[Description of the task]: What you return should be every line of the material, unchanged.

[Records supplied]:
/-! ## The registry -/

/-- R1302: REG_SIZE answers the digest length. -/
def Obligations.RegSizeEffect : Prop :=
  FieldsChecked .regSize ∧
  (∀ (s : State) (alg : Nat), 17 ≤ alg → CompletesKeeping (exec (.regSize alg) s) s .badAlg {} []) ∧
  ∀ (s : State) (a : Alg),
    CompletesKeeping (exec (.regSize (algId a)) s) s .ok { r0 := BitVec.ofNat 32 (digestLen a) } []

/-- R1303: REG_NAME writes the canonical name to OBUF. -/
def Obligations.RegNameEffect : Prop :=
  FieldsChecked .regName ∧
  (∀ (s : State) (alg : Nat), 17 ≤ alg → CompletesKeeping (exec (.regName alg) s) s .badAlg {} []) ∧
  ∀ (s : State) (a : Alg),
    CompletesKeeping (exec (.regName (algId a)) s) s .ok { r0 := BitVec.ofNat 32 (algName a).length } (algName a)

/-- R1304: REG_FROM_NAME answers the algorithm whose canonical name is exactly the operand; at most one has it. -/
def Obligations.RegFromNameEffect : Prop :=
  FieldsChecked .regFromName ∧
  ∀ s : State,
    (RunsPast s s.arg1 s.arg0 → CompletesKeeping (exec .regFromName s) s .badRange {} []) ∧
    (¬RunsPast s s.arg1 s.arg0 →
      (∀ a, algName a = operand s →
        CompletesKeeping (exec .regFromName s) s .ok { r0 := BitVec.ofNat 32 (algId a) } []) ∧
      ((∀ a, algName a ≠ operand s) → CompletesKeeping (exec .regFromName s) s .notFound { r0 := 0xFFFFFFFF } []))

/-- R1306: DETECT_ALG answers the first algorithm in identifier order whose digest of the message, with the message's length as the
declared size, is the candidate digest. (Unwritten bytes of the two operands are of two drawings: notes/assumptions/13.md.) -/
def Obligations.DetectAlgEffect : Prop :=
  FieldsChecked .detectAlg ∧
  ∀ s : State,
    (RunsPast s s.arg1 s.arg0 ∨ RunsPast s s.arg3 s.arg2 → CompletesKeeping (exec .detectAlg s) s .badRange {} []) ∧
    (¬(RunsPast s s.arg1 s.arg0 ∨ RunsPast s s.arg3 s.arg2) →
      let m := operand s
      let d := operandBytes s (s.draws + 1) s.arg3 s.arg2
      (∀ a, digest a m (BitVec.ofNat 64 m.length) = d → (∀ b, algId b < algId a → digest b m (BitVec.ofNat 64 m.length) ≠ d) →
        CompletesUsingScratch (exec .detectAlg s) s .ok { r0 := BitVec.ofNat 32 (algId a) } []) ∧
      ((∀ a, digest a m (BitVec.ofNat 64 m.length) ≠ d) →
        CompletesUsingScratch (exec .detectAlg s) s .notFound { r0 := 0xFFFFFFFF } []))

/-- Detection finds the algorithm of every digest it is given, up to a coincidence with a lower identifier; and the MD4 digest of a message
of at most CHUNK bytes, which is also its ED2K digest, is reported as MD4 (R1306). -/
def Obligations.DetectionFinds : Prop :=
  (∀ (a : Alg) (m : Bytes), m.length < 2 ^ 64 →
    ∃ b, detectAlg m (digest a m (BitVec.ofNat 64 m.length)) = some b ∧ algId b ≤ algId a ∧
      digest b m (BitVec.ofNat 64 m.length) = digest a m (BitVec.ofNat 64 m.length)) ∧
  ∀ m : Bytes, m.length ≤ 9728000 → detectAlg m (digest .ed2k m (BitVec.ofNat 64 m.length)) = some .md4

[Task response]:
/-! ## The registry -/

/-- R1302: REG_SIZE answers the digest length. -/
def Obligations.RegSizeEffect : Prop :=
  FieldsChecked .regSize ∧
  (∀ (s : State) (alg : Nat), 17 ≤ alg → CompletesKeeping (exec (.regSize alg) s) s .badAlg {} []) ∧
  ∀ (s : State) (a : Alg),
    CompletesKeeping (exec (.regSize (algId a)) s) s .ok { r0 := BitVec.ofNat 32 (digestLen a) } []

/-- R1303: REG_NAME writes the canonical name to OBUF. -/
def Obligations.RegNameEffect : Prop :=
  FieldsChecked .regName ∧
  (∀ (s : State) (alg : Nat), 17 ≤ alg → CompletesKeeping (exec (.regName alg) s) s .badAlg {} []) ∧
  ∀ (s : State) (a : Alg),
    CompletesKeeping (exec (.regName (algId a)) s) s .ok { r0 := BitVec.ofNat 32 (algName a).length } (algName a)

/-- R1304: REG_FROM_NAME answers the algorithm whose canonical name is exactly the operand; at most one has it. -/
def Obligations.RegFromNameEffect : Prop :=
  FieldsChecked .regFromName ∧
  ∀ s : State,
    (RunsPast s s.arg1 s.arg0 → CompletesKeeping (exec .regFromName s) s .badRange {} []) ∧
    (¬RunsPast s s.arg1 s.arg0 →
      (∀ a, algName a = operand s →
        CompletesKeeping (exec .regFromName s) s .ok { r0 := BitVec.ofNat 32 (algId a) } []) ∧
      ((∀ a, algName a ≠ operand s) → CompletesKeeping (exec .regFromName s) s .notFound { r0 := 0xFFFFFFFF } []))

/-- R1306: DETECT_ALG answers the first algorithm in identifier order whose digest of the message, with the message's length as the
declared size, is the candidate digest. (Unwritten bytes of the two operands are of two drawings: notes/assumptions/13.md.) -/
def Obligations.DetectAlgEffect : Prop :=
  FieldsChecked .detectAlg ∧
  ∀ s : State,
    (RunsPast s s.arg1 s.arg0 ∨ RunsPast s s.arg3 s.arg2 → CompletesKeeping (exec .detectAlg s) s .badRange {} []) ∧
    (¬(RunsPast s s.arg1 s.arg0 ∨ RunsPast s s.arg3 s.arg2) →
      let m := operand s
      let d := operandBytes s (s.draws + 1) s.arg3 s.arg2
      (∀ a, digest a m (BitVec.ofNat 64 m.length) = d → (∀ b, algId b < algId a → digest b m (BitVec.ofNat 64 m.length) ≠ d) →
        CompletesUsingScratch (exec .detectAlg s) s .ok { r0 := BitVec.ofNat 32 (algId a) } []) ∧
      ((∀ a, digest a m (BitVec.ofNat 64 m.length) ≠ d) →
        CompletesUsingScratch (exec .detectAlg s) s .notFound { r0 := 0xFFFFFFFF } []))

/-- Detection finds the algorithm of every digest it is given, up to a coincidence with a lower identifier; and the MD4 digest of a message
of at most CHUNK bytes, which is also its ED2K digest, is reported as MD4 (R1306). -/
def Obligations.DetectionFinds : Prop :=
  (∀ (a : Alg) (m : Bytes), m.length < 2 ^ 64 →
    ∃ b, detectAlg m (digest a m (BitVec.ofNat 64 m.length)) = some b ∧ algId b ≤ algId a ∧
      digest b m (BitVec.ofNat 64 m.length) = digest a m (BitVec.ofNat 64 m.length)) ∧
  ∀ m : Bytes, m.length ≤ 9728000 → detectAlg m (digest .ed2k m (BitVec.ofNat 64 m.length)) = some .md4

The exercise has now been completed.